Anne Horel, Content pour Rien, 2011 (via Anne Horel).
L'ironiste ne veut pas être profond: l'ironiste ne veut pas adhérer, ni peser, mais il touche le pathos d'une tangence infiniment légère, et quasi impondérables; amoureux, il n'aime qu'avec une petite portion de son âme, comme Fontenelle; quand il se fâche, c'est pour ainsi dire du bout des lèvres; et quand il regarde, c'est à la manière d'Erik Satie, "du bout des yeux"! Il badine avec tous les sentiments, mais n'insiste jamais; parce que sa conscience s'articule en délicate allusions, elle ne peut être que superficielle et elle a la coquetterie de la frivolité: elle appelle cela politesse, bon goût ou comme on voudra.
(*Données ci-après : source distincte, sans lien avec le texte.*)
/-- R180 to R183: TZERO, TWR, TSCL and TLD write their rows of one tile, and set its tag, but for TLD; TRD gives each
active lane its word of the tile with the tile's tag; TST stores the rows of the split's lanes, each word on its way.
Nothing else of the group changes but the lane PC and the flags: TSCL raises those of its products, the others
none. -/
def Obligations.TileInstructionResults : Prop :=
  ∀ (f : LaneWord) (s : State) (at' : Nat → List Access), QuietSplit s →
    let act := activeLanes s f.pred
    let whole := activeLanes s 0
    let len := f.form.length
    let td := f.d.toNat - 0x300
    let ta := f.a.toNat - 0x300
    let col (i : Nat) : Nat := (readOpnd s f.b.toNat i).toNat % 128
    let named : BitVec 4 := if f.mod.getLsbD 0 then 1 else 3
    let rm := Rm.ofCode (f.mod.extractLsb' 0 3).toNat ((laneEnv s.g).fmode.extractLsb' 0 2)
    let product (i j : Nat) : W32 × BitVec 8 := f32Mul rm false (readT s.g ta i j) (readOpnd s f.b.toNat i)
    let writes (i : Instr) (rows : W32) (v : Nat → Nat → W32) (tag : BitVec 4) (fl : BitVec 8) : Prop :=
      ∃ t, exec i s = .next t ∧ SameMemory s t ∧ t.g = (retired { s with
          g := { s.g with tregs := t.g.tregs, ttags := t.g.ttags } } len fl).g ∧
        (∀ k i j, i < 32 → j < 128 → readT t.g k i j = if k = td ∧ rows.getLsbD i = true then v i j else readT s.g k i j) ∧
        ∀ k, tagT t.g k = if k = td then tag else tagT s.g k
    let word (ac : List Access) (j : Nat) : W32 :=
      word32 ((((ac.flatMap (fun x => readBytes s x.pa (64 - x.pa % 64))).drop (4 * j))).take 4)
    let rows : List Opnd := [src 0 f.a acceptAddr, src 1 f.b acceptAddr]
    let plain (need : Need) : Prop := f.mod.getLsbD 0 = false → s.stores = [] ∧ s.poison = [] ∧ ∀ l ∈ lanesOf whole,
      globalRow s need f l = .ok (at' l) ∧ ∀ x ∈ at' l, x.peer = false ∧ oneCopy s s.g.ctx x = true ∧
        isChecked s x = false ∧ lineOf (coreOf s s.g.core) x.pa = none
    (CanIssue s whole [] [dst f.d 1] → writes (.tzero f) whole (fun _ _ => 0) named 0) ∧
    (CanIssue s act [src 0 f.a .any, src 1 f.b .any] [dst f.d 1] →
      writes (.twr f) act (fun i j => if j = col i then readOpnd s f.a.toNat i else readT s.g td i j) named 0) ∧
    (CanIssue s act [tileOpnd 0 f.a acceptF32, src 1 f.b acceptF32] [dst f.d 1] →
      writes (.tscl f) act (fun i j => (product i j).1) 3
        (((lanesOf act).flatMap (fun i => (List.range 128).map (fun j => (product i j).2))).foldl (fun x y => x ||| y) 0)) ∧
    (CanIssue s act [tileOpnd 0 f.a .any, src 1 f.b .any] [dst f.d 1] → exec (.trd f) s = .next (retired (landResult s f.la
      (keyWrites s.g f.d.toNat ((lanesOf act).map (fun i => (i, readT s.g ta i (col i)))) (fun _ => tagT s.g ta))) len 0)) ∧
    (f.mod.getLsbD 0 = false → plain .read → CanIssue s whole rows [dst f.d 1] →
      writes (.tld f) whole (fun i j => word (at' i) j) (tagT s.g td) 0) ∧
    (f.mod.getLsbD 0 = true → (ctxOf s s.g.ctx).spchk = false → ∀ p : Nat → List (Nat × Nat × Nat),
      (∀ l ∈ lanesOf whole, spadRow s f l = .ok (p l)) →
      (CanIssue s whole rows [dst f.d 1] → writes (.tld f) whole (fun i j =>
        bankWord s ((p i).getD j (0, 0, 0)).1 ((p i).getD j (0, 0, 0)).2.1 ((p i).getD j (0, 0, 0)).2.2) (tagT s.g td) 0) ∧
      (CanIssue s whole (rows ++ [tileOpnd 3 f.d .any]) [] → exec (.tst f) s = .next (retired
        ((lanesOf whole).foldl (fun t l => (p l).zipIdx.foldl (fun t w =>
          setBankWord t w.1.1 w.1.2.1 w.1.2.2 (readT s.g td l w.2)) t) s) len 0))) ∧
    (f.mod.getLsbD 0 = false → plain .write → CanIssue s whole (rows ++ [tileOpnd 3 f.d .any]) [] → whole ≠ 0 →
      ordStr s s.g.ctx = false → s.g.unacked < 255 → exec (.tst f) s = .next (retired { s with
        stores := [newStore s true ((lanesOf whole).flatMap (fun l => ((at' l).flatMap (fun x =>
          (List.range 16).map (fun k => x.pa + 4 * k))).zipIdx.map (fun w =>
            .write w.1 (bytes32 (readT s.g td l w.2)) false l))) (lanePc s) 0]
        g := { s.g with unacked := s.g.unacked + 1 } } len 0))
Qui trop embrasse, mal étreint... mais la conscience ironique ne désire pas étreindre: elle préfère papilloner d'anecdote en anecdote, de plaisir en plaisir, et goûter de tout sans se poser nulle part; elle sait la préface de toutes les passions; mais la préface seulement, car elle part toujours avant la fin: l'amour ironique, par exemple, est un éternel avant-propos, et qui joue avec les préliminaires sans s'engager à fond et qui évite l'appassionato.
Vladimir Jankélévitch, L'Ironie, Editions Flammarion, 1936 (1999), p.33-34.